• [Extracted material]:
theorem witness_HmacFollowsItsRule : keyed.status.keyvalid = true ∧ State.reset.status.keyvalid = false := ⟨rfl, rfl⟩

theorem witness_DigestDependsOnKeyAndCounterOnly :
    (∃ t, exec .hmac keyed = .next t) ∧ (∃ v, exec .hmac (truncated 5 9) = .next v) ∧
    keyed.status.keyvalid = (truncated 5 9).status.keyvalid ∧ keyed.keylen = (truncated 5 9).keylen ∧
    (∀ i, i < keyed.keylen.toNat → keyed.cell .key i = (truncated 5 9).cell .key i) ∧
    keyed.ctrHi = (truncated 5 9).ctrHi ∧ keyed.ctrLo = (truncated 5 9).ctrLo :=
  ⟨⟨_, rfl⟩, ⟨_, rfl⟩, rfl, rfl, by decide +kernel, rfl, rfl⟩

theorem witness_TruncationReadsFourBytesBigEndian : digest1.length = 20 := rfl

theorem witness_TruncFollowsItsRule : (digested digest1).status.dvalid = true ∧ keyed.status.dvalid = false := ⟨rfl, rfl⟩

theorem witness_RenderingIsExactlyNDigits : 9 < 10 ∧ (0x30 : Byte) ∈ renderDec 42 6 := by decide

theorem witness_RenderingReadsBackAndNests : 999999 < 10 ^ 6 ∧ 6 < 10 := by decide

theorem witness_Fmt_renders : (truncated 5 1).status.tvalid = true ∧ 1 ≤ (truncated 5 1).cfg.digits.toNat ∧
    (truncated 5 10).cfg.digits.toNat ≤ 10 := by decide

theorem witness_Fmt_faults : keyed.status.tvalid = false ∧ (truncated 5 0).cfg.digits.toNat = 0 ∧
    10 < (truncated 5 11).cfg.digits.toNat ∧ 10 < (truncated 5 15).cfg.digits.toNat := by decide

theorem witness_HotpFollowsItsRule : keyed.status.keyvalid = true ∧ 1 ≤ keyed.cfg.digits.toNat ∧
    keyed.cfg.digits.toNat ≤ 10 ∧ (truncated 5 11).status.keyvalid = true ∧ 10 < (truncated 5 11).cfg.digits.toNat ∧
    (truncated 5 0).cfg.digits.toNat = 0 ∧ State.reset.status.keyvalid = false := by decide

theorem witness_HotpEqualsTheThreeStages : (busy keyed 5).status.done = false ∧ (busy keyed 5).status.err = false ∧
    (busy keyed 5).errinfo = ⟨0, 0, 0⟩ ∧ (busy keyed 5).status.keyvalid = true ∧
    1 ≤ (busy keyed 5).cfg.digits.toNat ∧ (busy keyed 5).cfg.digits.toNat ≤ 10 ∧
    10 < (busy (truncated 5 11) 5).cfg.digits.toNat ∧ (busy State.reset 5).status.keyvalid = false := by decide

theorem witness_ClrReturnsToTheResetState : keyed.params.Legal ∧ OnlyBufferCells keyed :=
  ⟨by decide, fun c hc => ⟨.key, by
    have : ∀ c ∈ keyed.mem, InBuffer keyed.params .key c.1 := by decide +kernel
    exact this c hc⟩⟩

theorem witness_CommandsChangeOnlyWhatTheyOwn : keyed.params.Legal ∧ (∃ t, exec .hmac keyed = .next t) ∧
    Instr.hmac ≠ .clr ∧ Instr.hmac ≠ .b32dec ∧ 127 < keyed.params.textMax ∧ 79 < keyed.params.keyMax :=
  ⟨by decide, ⟨_, rfl⟩, by decide, by decide, by decide, by decide⟩

theorem witness_OnlyDecodeClearAndResetChangeTheKey : keyed.params.Legal ∧
    ∃ t, step (busy keyed 6) = .next t ∧ t.status.keyvalid ≠ (busy keyed 6).status.keyvalid :=
  ⟨by decide, _, rfl, by decide⟩

theorem witness_HostTransactionsKeepResults : (truncated 5 6).params.Legal ∧
    ∃ t, t = (truncated 5 6).transact (.write 0x1000 (.byte 0x41)) := ⟨by decide, _, rfl⟩

/-- A busy state of the invariant, whose next step completes `CLR`. -/
theorem witness_EveryStepKeepsTheResultChain :
    (busy State.reset 6).Inv ∧ ∃ t, step (busy State.reset 6) = .next t ∧ t.status.done = true := by
  refine ⟨?_, _, rfl, rfl⟩
  constructor
  case legal => decide
  case memWf => exact Memory.wf_nil
  case cells => intro c hc; cases hc
  case keyZero => exact fun _ => ⟨rfl, rfl, fun _ _ => rfl⟩
  case digestZero => exact fun _ => ⟨rfl, fun _ _ => rfl⟩
  case truncZero => exact fun _ => ⟨rfl, rfl⟩
  case codeZero => exact fun _ => ⟨rfl, rfl, rfl, fun _ _ => rfl⟩
  case busyClean => exact fun _ => ⟨rfl, rfl, rfl⟩
  case onlyCharPosition => exact fun _ => ⟨rfl, rfl⟩
  case oneOutcome => exact .inl rfl
  case codeRange => decide
  all_goals intro h; cases h
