-- ==== Sys2Proof/Machine/Ops.lean ====
section
/-! DEFINITION. The operations that every block shares: the records of State, posting events, and the send list (R39 to R46, R157, R158). -/

namespace Sys2Proof.Machine

/-! ## The part as a whole -/

/-- The part runs: not in power-on reset, RSTN high (R160, R161). -/
def Power.running (p : Power) : Bool := p.phase == .running && !p.rstnLow

/-- While a reset lasts nothing but the supply and RSTN acts on the part (R151, R160, R161). -/
def State.whenRunning (s : State) (f : State → State) : State := if s.power.running then f s else s

/-- A row leaves the rows that the time base has queued. -/
def State.taken (s : State) (row : Instr) : State := { s with due := s.due.erase row }

/-- The report of a timer's end or of a settled input is taken. A row that the time base has queued is taken while its timer or input
still stands at its end: an event taken before it may have restarted or stopped it, and then nothing follows (R59, R74, R76, R140). A row
that the time base has not queued is itself the report (DESIGN CHOICE, log 5). -/
def State.takeRow (s : State) (row : Instr) (stands : Bool) (f : State → State) : State :=
  if s.due.contains row && !stands then s.taken row else f (s.taken row)

/-- A count-down timer stands at its end. -/
def ended (t : Option Nat) : Bool := t == some 0

/-- A timer that counts up stands at a limit or beyond. -/
def reached (limit : Nat) (t : Option Nat) : Bool := t.any fun n => decide (limit ≤ n)

/-! ## Records -/

/-- The dynamic record of a load. -/
def State.load (s : State) (x : LoadIx) : LoadRecord := s.loads.records[x]

/-- The settings of a load. -/
def State.cfg (s : State) (x : LoadIx) : LoadSettings := s.settings.loads[x]

/-- Replace the dynamic record of a load. -/
def State.setLoad (s : State) (x : LoadIx) (r : LoadRecord) : State :=
  { s with loads := { s.loads with records := s.loads.records.set x r } }

/-- Change the state of a load and nothing else. -/
def State.setLoadState (s : State) (x : LoadIx) (l : LoadState) : State := s.setLoad x { s.load x with state := l }

/-- The units a load occupies (Table 5.3). -/
def State.occupied (s : State) (x : LoadIx) : Nat := (s.load x).state.units (s.cfg x)

/-- The units occupied by the node's loads of a class. -/
def State.occupiedIn (s : State) (k : ClassIx) : Nat :=
  (allLoads.map fun x => if (s.cfg x).cls = k then s.occupied x else 0).sum

/-- Energized loads (R88), counted for REVOKED. -/
def State.energizedCount (s : State) : Nat := (allLoads.filter fun x => (s.load x).state.energized).length

/-! ## Events (R157, R158) -/

/-- The enable of an event code. -/
def Port.enabled (p : Port) (c : EventCode) : Bool := p.enables.getLsbD (c.number - 1)

/-- Offer a record to the event queue: appended, or discarded with the overflow flag set when 16 stand (R158). -/
def Port.offer (p : Port) (r : EventRecord) : Port :=
  if p.events.length < Config.maxEvents then { p with events := p.events ++ [r] } else { p with overflow := true }

/-- Post a record with a given commit number: nothing when its enable is clear (R157). -/
def State.postAt (s : State) (commit : Word16) (c : EventCode) (arg : Byte) : State :=
  if s.port.enabled c then { s with port := s.port.offer { code := c, arg := arg, commit := commit } } else s

/-- Post a record with the commit number of the node's table (10.5). -/
def State.post (s : State) (c : EventCode) (arg : Byte) : State := s.postAt s.table.commit c arg

/-- Set RESULT (R156). -/
def State.setResult (s : State) (r : CommandResult) (bad : Byte := 0) : State :=
  { s with port := { s.port with result := r, badIndex := bad } }

/-! ## The send list (R40 to R44) -/

/-- The item of a kind. -/
def Bus.item? (b : Bus) (k : FrameKind) : Option Item := b.items.find? fun i => i.kind == k

/-- Whether an item of a kind stands on the list. -/
def Bus.has (b : Bus) (k : FrameKind) : Bool := b.items.any fun i => i.kind == k

/-- The item of a kind is latched and in flight. -/
def Bus.latched (b : Bus) (k : FrameKind) : Bool :=
  match b.line with
  | .sending body => body.kind == k
  | _ => false

/-- The node contends with the item of a kind. -/
def Bus.contends (b : Bus) (k : FrameKind) : Bool :=
  match b.line with
  | .contending k' => k' == k
  | _ => false

/-- The list without the item of a kind. -/
def Bus.drop (b : Bus) (k : FrameKind) : Bus := { b with items := b.items.filter fun i => i.kind != k }

/-- The list with a new item of a kind, attempt count 0 and no mark. -/
def Bus.place (b : Bus) (k : FrameKind) : Bus :=
  { b with items := b.items ++ [{ kind := k, attempts := 0, postedAgain := false }] }

/-- Change the item of a kind. -/
def Bus.modify (b : Bus) (k : FrameKind) (f : Item → Item) : Bus :=
  { b with items := b.items.map fun i => if i.kind == k then f i else i }

/-- Post an item of a kind other than GROUP (R40): not placed where Table 2.8 does not allow it; a new item where none stands;
"posted again" where it is latched and in flight; else the one item stays as it is. -/
def State.send (s : State) (k : FrameKind) : State :=
  if !s.member.participation.allows k then s
  else if !s.bus.has k then { s with bus := s.bus.place k }
  else if s.bus.latched k then { s with bus := s.bus.modify k fun i => { i with postedAgain := true } }
  else s

/-- Take an item off the list at once. -/
def State.dropItem (s : State) (k : FrameKind) : State := { s with bus := s.bus.drop k }

/-- Withdraw an item (R44): held while the node contends with it, too late when it is in flight, else removed at once. -/
def State.withdrawItem (s : State) (k : FrameKind) : State :=
  if s.bus.contends k then (if s.bus.has k then { s with bus := { s.bus with withdrawHeld := true } } else s)
  else if s.bus.latched k then s
  else s.dropItem k

/-- A latched item leaves the list; where its "posted again" mark is set, a new item follows if the state allows it (R40). -/
def State.retire (s : State) (k : FrameKind) : State :=
  match s.bus.item? k with
  | some i => if i.postedAgain then (s.dropItem k).send k else s.dropItem k
  | none => s

/-- A latched item stays on the list unlatched with a given attempt count; the mark is cleared (R35, R40). -/
def State.keepItem (s : State) (k : FrameKind) (attempts : Nat) : State :=
  { s with bus := s.bus.modify k fun i => { i with attempts := attempts, postedAgain := false } }

/-- The attempt count of the item of a kind. -/
def Bus.attempts (b : Bus) (k : FrameKind) : Nat := ((b.item? k).map (·.attempts)).getD 0

/-- An item that R41 removes at a change to state p: its kind is not allowed, it is not in flight, and the node does not contend
with it. -/
def Bus.removable (b : Bus) (p : Participation) (k : FrameKind) : Bool :=
  !p.allows k && !b.latched k && !b.contends k

/-- The send list after a change to state p (R41): a removal of the item contended with is held. -/
def Bus.changeState (b : Bus) (p : Participation) : Bus :=
  { b with
    items := b.items.filter fun i => !b.removable p i.kind
    withdrawHeld := b.withdrawHeld || b.items.any fun i => !p.allows i.kind && b.contends i.kind }

/-- Change the participation state with the send list's part of it (R41); PHASE is posted by `postPhase`. -/
def State.setParticipation (s : State) (p : Participation) : State :=
  { s with member := { s.member with participation := p }, bus := s.bus.changeState p }

/-- Post PHASE with the number of the state (R47). -/
def State.postPhase (s : State) : State := s.post .phase (argOf s.member.participation.number)

/-- Offer a code to the group send list (R145): whether it was placed, and the state after. -/
def State.canPlaceCode (s : State) : Bool :=
  decide (s.bus.codes.length < Config.maxCodes) && s.member.participation.allows .group

/-- Place a code at the back of the group send list. -/
def State.placeCode (s : State) (code : Byte) : State := { s with bus := { s.bus with codes := s.bus.codes ++ [code] } }

/-! ## The line -/

/-- Move the Bus Controller to a line state. -/
def State.setLine (s : State) (l : Line) : State := { s with bus := { s.bus with line := l } }

/-- Whether the item of a kind is eligible to contend (R42). -/
def State.eligible (s : State) (k : FrameKind) : Bool :=
  s.member.participation.allows k
    && (if k == .group then !s.bus.codes.isEmpty else s.bus.has k)
    && !(k.fairGapped && s.bus.fairGap.isSome)

/-- The kind the node chooses: the eligible item of lowest code (R42). -/
def State.chosen (s : State) : Option FrameKind := FrameKind.all.find? s.eligible

/-- A frame of another node can end here: the node is not contending, sending, integrating or off the line (R25, R26). -/
def Line.receives : Line → Bool
  | .idle | .gap | .following _ => true
  | _ => false

/-- Take a pending change of a Vector-held amount: add u to class k. -/
def addAt (v : Vector Nat 4) (k : ClassIx) (u : Nat) : Vector Nat 4 := v.set k (v[k] + u)

end Sys2Proof.Machine
end

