-- ==== Sys2Proof/Machine/Line.lean ====
section
/-! DEFINITION. The meanings of the line rows (chapter 2): contention, arbitration, latch, failures, errors, integration, discards and the slots of another node's frame. -/

namespace Sys2Proof.Machine

/-- The line is idle, or in the gap after a frame that then ends idle (R25). -/
def Line.free : Line → Bool
  | .idle | .gap => true
  | _ => false

/-- CONTENTION (R26, R42): with an eligible item and the line idle, the node contends with the item of lowest kind. -/
def execContention (s : State) : Result :=
  .next (s.whenRunning fun s =>
    if s.bus.line.free then
      match s.chosen with
      | some k => s.setLine (.contending k)
      | none => s
    else s)

/-- ARBITRATION_LOST (R26, R41, R44): the node follows the frame as a receiver; what was held is taken. -/
def execArbitrationLost (s : State) : Result :=
  .next (s.whenRunning fun s =>
    match s.bus.line with
    | .contending k => ((s.setLine (.following .undecided)).contentionOver k).settle
    | .off | .integrating | .gap | .idle | .sending _ | .following _ => s)

/-- ITEM_LATCH (R43): the node wins arbitration and latches its item. -/
def execItemLatch (s : State) : Result :=
  .next (s.whenRunning fun s =>
    match s.bus.line with
    | .contending k => s.latch k
    | .off | .integrating | .gap | .idle | .sending _ | .following _ => s)

/-- TRANSMIT_FAILURE (R38, R39). -/
def execTransmitFailure (s : State) : Result := .next (s.whenRunning State.failTransmit)

/-- LINE_ERROR (R25): a dominant bit within the three gap bits. -/
def execLineError (s : State) : Result :=
  .next (s.whenRunning fun s => if s.bus.line = .gap then s.setLine .integrating else s)

/-- INTEGRATION_COMPLETE (R25): 16 consecutive recessive bits. -/
def execIntegrationComplete (s : State) : Result :=
  .next (s.whenRunning fun s => if s.bus.line = .integrating then s.setLine .idle else s)

/-- Where a node stands after discarding a frame: it follows a frame with a bad check code to its end, and integrates after a
malformed one (R25, R29). -/
def lineAfterDiscard : DiscardReason → Line
  | .badCheck => .gap
  | .stuffing | .unknownKind | .unknownSegment | .dominantEnd => .integrating

/-- FRAME_DISCARDED (R29, R50, R60): no effect but the report to a collection in progress. -/
def execFrameDiscarded (why : DiscardReason) (s : State) : Result :=
  .next (s.whenRunning fun s =>
    if s.bus.line.receives then (s.setLine (lineAfterDiscard why)).reportDiscard else s)

/-- ACK_OBJ_SLOT_DRIVE (R31): the frame's base compared with the node's table, and one slot driven while the node is in step. -/
def execAckObjSlotDrive (src : Station) (base : Base) (s : State) : Result :=
  .next (s.whenRunning fun s =>
    match s.bus.line with
    | .idle | .gap | .following .undecided => s.setLine (.following (s.slotFor src base))
    | .off | .integrating | .contending _ | .sending _ | .following .ack | .following .obj | .following .nothing => s)

end Sys2Proof.Machine
end

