/-- A write of SETTING_DATA in SETUP stores the word at the index selected; in any other state, and for an index that Table 10.3 does not list,
it changes nothing. A setting reads back its defined bits as written, an action field of 101b to 111b as 100b, and a write leaves every other
setting. -/
def Obligations.SettingsWrittenInSetupReadBack : Prop :=
  (∀ (s : State) (v : Word16), s.power.running = true →
    (s.member.participation = .setup → ∀ k, settingKey s.port.settingIndex = some k →
      ∃ t, exec (.settingDataWrite v) s = .next t ∧ t.settings = s.settings.write v k
        ∧ t = { s with settings := t.settings, loads := { s.loads with req := t.loads.req } })
    ∧ (settingKey s.port.settingIndex = none → exec (.settingDataWrite v) s = .next s)
    ∧ (s.member.participation ≠ .setup → exec (.settingDataWrite v) s = .next s))
  ∧ (∀ (c : Settings) (v : Word16) (k : SettingKey),
    (c.write v k).read k = (match k with
      | .bitRate => v &&& 0x0003
      | .fairGap => v &&& 0x00FF
      | .lease => v &&& 0x007F
      | .normalCap | .limitCap | .loadUnits _ | .windowCode _ => v
      | .loadFlags _ => v &&& 0x7F1F
      | .windowAction _ => if 4 < (v.extractLsb' 8 3).toNat then (v &&& 0x80FF) ||| 0x0400 else v &&& 0x87FF
      | .trigger _ => v &&& 0x80FF)
    ∧ ∀ j, j ≠ k → (c.write v k).read j = c.read j)

/-! ## The line and the send list (chapter 2) -/

/-- CONTENTION on an idle line: the node contends with the eligible item of lowest kind code; with none it does not contend. Losing
arbitration: the node follows the frame, and the item it contended with stays as it was when nothing is held. -/
def Obligations.ContentionAndLostArbitration : Prop :=
  (∀ s : State, s.power.running = true → s.bus.line = .idle →
    (∀ k, s.eligible k = true → (∀ j, s.eligible j = true → k.code ≤ j.code) →
      exec .contention s = .next { s with bus := { s.bus with line := .contending k } })
    ∧ ((∀ k, s.eligible k = false) → exec .contention s = .next s))
  ∧ (∀ (s : State) (k : FrameKind), s.power.running = true → s.bus.line = .contending k →
    ∃ t, exec .arbitrationLost s = .next t ∧ t.bus.line = .following .undecided ∧ t.bus.withdrawHeld = false
      ∧ t.bus.failures = s.bus.failures ∧ t.bus.codes = s.bus.codes ∧ t.bus.fairGap = s.bus.fairGap
      ∧ (s.bus.withdrawHeld = false → s.cap.held = none → s.bus.has k = true → t.bus.item? k = s.bus.item? k)
      ∧ t.table = s.table ∧ t.member = s.member ∧ t.lease = s.lease ∧ t.freeze = s.freeze ∧ t.settings = s.settings
      ∧ t.port = s.port)

/-- The latch: base commit and base check from the table, and the other fields from the posting block; a RELEASE takes the open amounts and
moves them to the latched part; a CLAIM takes the slot, and is orphaned when its withdrawal was held. -/
def Obligations.LatchFixesBody : Prop :=
  ∀ s : State, s.power.running = true →
    (∀ (k : FrameKind) (body : FrameBody), s.bus.line = .contending k → s.latchBody k = some body →
      ∃ t, exec .itemLatch s = .next t ∧ t.bus = { s.bus with line := .sending body, withdrawHeld := false }
        ∧ t.table = s.table ∧ t.loads = s.loads ∧ t.cap = s.cap ∧ t.port = s.port ∧ t.settings = s.settings)
    ∧ (∀ v, s.bus.line = .contending .cap → s.cap.request = some v →
      ∃ t, exec .itemLatch s = .next t ∧ t.bus.line = .sending (.change { commit := s.table.commit, check := s.table.check } (.cap v)))
    ∧ (∀ q, s.bus.line = .contending .evict → s.lease.marks[q] = true → (∀ p, p < q → s.lease.marks[p] = false) →
      ∃ t, exec .itemLatch s = .next t
        ∧ t.bus.line = .sending (.change { commit := s.table.commit, check := s.table.check } (.evict q))
        ∧ t.lease.latchedMark = some q)
    ∧ (s.bus.line = .contending .release → (∀ k : ClassIx, s.demand.openUnits[k] ≤ 2047) →
      ∃ t a, exec .itemLatch s = .next t
        ∧ t.bus.line = .sending (.change { commit := s.table.commit, check := s.table.check } (.release a))
        ∧ (∀ k : ClassIx, (a[k]).toNat = s.demand.openUnits[k])
        ∧ t.demand.openUnits = .replicate 4 0 ∧ t.demand.latchedUnits = s.demand.openUnits)
    ∧ (∀ d, s.bus.line = .contending .freeze → s.freeze.request = some d →
      ∃ t, exec .itemLatch s = .next t
        ∧ t.bus.line = .sending (.change { commit := s.table.commit, check := s.table.check } (.freeze d))
        ∧ t.freeze = { s.freeze with newer := false })
    ∧ (∀ c, s.bus.line = .contending .claim → s.demand.slot = some c → c.units ≤ 255 →
      ∃ t u, exec .itemLatch s = .next t
        ∧ t.bus.line = .sending (.change { commit := s.table.commit, check := s.table.check } (.claim c.cls u c.load))
        ∧ u.toNat = c.units
        ∧ t.demand.slot = some { c with latched := true, orphaned := c.orphaned || s.bus.withdrawHeld })
    ∧ (∀ c cs, s.bus.line = .contending .group → s.bus.codes = c :: cs →
      ∃ t, exec .itemLatch s = .next t ∧ t.bus.line = .sending (.group c))

/-- A transmit failure of a latched item below the limit: the node integrates, one failure more, the item keeps its attempt count, the latched amounts of a
RELEASE are open again; a CLAIM's slot keeps its claim unlatched, but an orphaned one is emptied with its item withdrawn, and composition may
fill it anew; after a CAP a held setting is taken, and one that asks for the cap in force ends request and item. The sixteenth empties the send list, posts BUS_FAULT with the kind code, and detaches the node. A failure inside the arbitration field counts in the same way: the item stays as it
was, or goes where its withdrawal was held. An intact frame with the node's own address that it did not send is discarded and counts too,
with that frame's kind. -/
def Obligations.TransmitFailureCounts : Prop :=
  (∀ (s : State) (body : FrameBody), s.power.running = true → s.member.participation.onLine = true → s.bus.line = .sending body →
    (s.bus.failures + 1 < 16 → ∃ t, exec .transmitFailure s = .next t
      ∧ t.bus.line = .integrating ∧ t.bus.failures = s.bus.failures + 1 ∧ t.table = s.table
      ∧ t.member.participation = s.member.participation ∧ t.port = s.port ∧ t.bus.codes = s.bus.codes
      ∧ ((body.kind ≠ .claim ∧ body.kind ≠ .cap) ∨ (body.kind = .claim ∧ s.demand.slot = none) ∨ (body.kind = .cap ∧ s.cap.held = none) →
          t.bus.attempts body.kind = s.bus.attempts body.kind ∧ t.cap = s.cap)
      ∧ (∀ b k u tag c, body = .change b (.claim k u tag) → s.demand.slot = some c →
          (c.orphaned = false → t.demand.slot = some { c with latched := false } ∧ t.loads = s.loads
            ∧ t.bus.has .claim = s.bus.has .claim ∧ t.bus.attempts .claim = s.bus.attempts .claim)
          ∧ (c.orphaned = true → (t.demand.slot = none → t.bus.has .claim = false)
            ∧ ∀ c', t.demand.slot = some c' → c'.latched = false ∧ c'.orphaned = false
                ∧ t.bus.item? .claim = some { kind := .claim, attempts := 0, postedAgain := false }))
      ∧ (∀ b v w, body = .change b (.cap v) → s.cap.held = some w → s.member.participation.inStep = true → t.cap.held = none
          ∧ (w = s.table.cap → t.cap.request = none ∧ t.bus.has .cap = false)
          ∧ (w ≠ s.table.cap → t.cap.request = some w
              ∧ (s.bus.has .cap = true → t.bus.has .cap = true ∧ t.bus.attempts .cap = s.bus.attempts .cap)))
      ∧ (∀ b a, body = .change b (.release a) →
          t.demand.openUnits = addAccounts s.demand.openUnits s.demand.latchedUnits ∧ t.demand.latchedUnits = .replicate 4 0))
    ∧ (s.bus.failures + 1 = 16 → ∃ t, exec .transmitFailure s = .next t
      ∧ t.member = .cleared .detached ∧ t.bus = .stopped ∧ t.table = .empty
      ∧ t.port = ((s.post .busFault (argOf body.kind.code.val)).postAt 0 .phase 5).port))
  ∧ (∀ (s : State) (k : FrameKind), s.power.running = true → s.member.participation.onLine = true → s.bus.line = .contending k →
    (s.bus.failures + 1 < 16 → ∃ t, exec .transmitFailure s = .next t
      ∧ t.bus.line = .integrating ∧ t.bus.failures = s.bus.failures + 1 ∧ t.bus.withdrawHeld = false ∧ t.table = s.table
      ∧ t.member = s.member ∧ t.port = s.port ∧ t.bus.codes = s.bus.codes ∧ t.bus.fairGap = s.bus.fairGap
      ∧ (s.bus.withdrawHeld = false → s.cap.held = none → s.bus.has k = true → t.bus.item? k = s.bus.item? k)
      ∧ (s.bus.withdrawHeld = true → s.cap.held = none → k ∈ [.cap, .release, .alive, .leave, .freeze, .join] → t.bus.has k = false))
    ∧ (s.bus.failures + 1 = 16 → ∃ t, exec .transmitFailure s = .next t
      ∧ t.member = .cleared .detached ∧ t.bus = .stopped ∧ t.table = .empty
      ∧ t.port = ((s.post .busFault (argOf k.code.val)).postAt 0 .phase 5).port))
  ∧ ∀ (s : State) (i : Instr) (k : FrameKind), s.power.running = true →
    s.bus.line = .idle ∨ s.bus.line = .gap ∨ (∃ d, s.bus.line = .following d) →
    (∃ b c slots, i = changeFrame s.address b c slots ∧ k = c.kind) ∨ (i = .aliveFrame s.address ∧ k = .alive)
      ∨ (i = .seekFrame s.address ∧ k = .seek) ∨ (∃ seg, i = .imageFrame s.address seg ∧ k = .image)
      ∨ (∃ code, i = .groupFrame s.address code ∧ k = .group) →
    (s.bus.failures + 1 < 16 → exec i s = .next { s with bus := { s.bus with line := .gap, failures := s.bus.failures + 1 } })
    ∧ (s.bus.failures + 1 = 16 → ∃ t, exec i s = .next t
      ∧ t.member = .cleared .detached ∧ t.bus = .stopped ∧ t.table = .empty
      ∧ t.port = ((s.post .busFault (argOf k.code.val)).postAt 0 .phase 5).port)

• [Problem description]:
The response must consist solely of the lines from the top of the records through the line holding "have : ∀ c ∈", copied word for word.

• [Your response]:
theorem witness_HmacFollowsItsRule : keyed.status.keyvalid = true ∧ State.reset.status.keyvalid = false := ⟨rfl, rfl⟩

theorem witness_DigestDependsOnKeyAndCounterOnly :
    (∃ t, exec .hmac keyed = .next t) ∧ (∃ v, exec .hmac (truncated 5 9) = .next v) ∧
    keyed.status.keyvalid = (truncated 5 9).status.keyvalid ∧ keyed.keylen = (truncated 5 9).keylen ∧
    (∀ i, i < keyed.keylen.toNat → keyed.cell .key i = (truncated 5 9).cell .key i) ∧
    keyed.ctrHi = (truncated 5 9).ctrHi ∧ keyed.ctrLo = (truncated 5 9).ctrLo :=
  ⟨⟨_, rfl⟩, ⟨_, rfl⟩, rfl, rfl, by decide +kernel, rfl, rfl⟩

theorem witness_TruncationReadsFourBytesBigEndian : digest1.length = 20 := rfl

theorem witness_TruncFollowsItsRule : (digested digest1).status.dvalid = true ∧ keyed.status.dvalid = false := ⟨rfl, rfl⟩

theorem witness_RenderingIsExactlyNDigits : 9 < 10 ∧ (0x30 : Byte) ∈ renderDec 42 6 := by decide

theorem witness_RenderingReadsBackAndNests : 999999 < 10 ^ 6 ∧ 6 < 10 := by decide

theorem witness_Fmt_renders : (truncated 5 1).status.tvalid = true ∧ 1 ≤ (truncated 5 1).cfg.digits.toNat ∧
    (truncated 5 10).cfg.digits.toNat ≤ 10 := by decide

theorem witness_Fmt_faults : keyed.status.tvalid = false ∧ (truncated 5 0).cfg.digits.toNat = 0 ∧
    10 < (truncated 5 11).cfg.digits.toNat ∧ 10 < (truncated 5 15).cfg.digits.toNat := by decide

theorem witness_HotpFollowsItsRule : keyed.status.keyvalid = true ∧ 1 ≤ keyed.cfg.digits.toNat ∧
    keyed.cfg.digits.toNat ≤ 10 ∧ (truncated 5 11).status.keyvalid = true ∧ 10 < (truncated 5 11).cfg.digits.toNat ∧
    (truncated 5 0).cfg.digits.toNat = 0 ∧ State.reset.status.keyvalid = false := by decide

theorem witness_HotpEqualsTheThreeStages : (busy keyed 5).status.done = false ∧ (busy keyed 5).status.err = false ∧
    (busy keyed 5).errinfo = ⟨0, 0, 0⟩ ∧ (busy keyed 5).status.keyvalid = true ∧
    1 ≤ (busy keyed 5).cfg.digits.toNat ∧ (busy keyed 5).cfg.digits.toNat ≤ 10 ∧
    10 < (busy (truncated 5 11) 5).cfg.digits.toNat ∧ (busy State.reset 5).status.keyvalid = false := by decide

theorem witness_ClrReturnsToTheResetState : keyed.params.Legal ∧ OnlyBufferCells keyed :=
  ⟨by decide, fun c hc => ⟨.key, by
    have : ∀ c ∈ keyed.mem, InBuffer keyed.params .key c.1 := by decide +kernel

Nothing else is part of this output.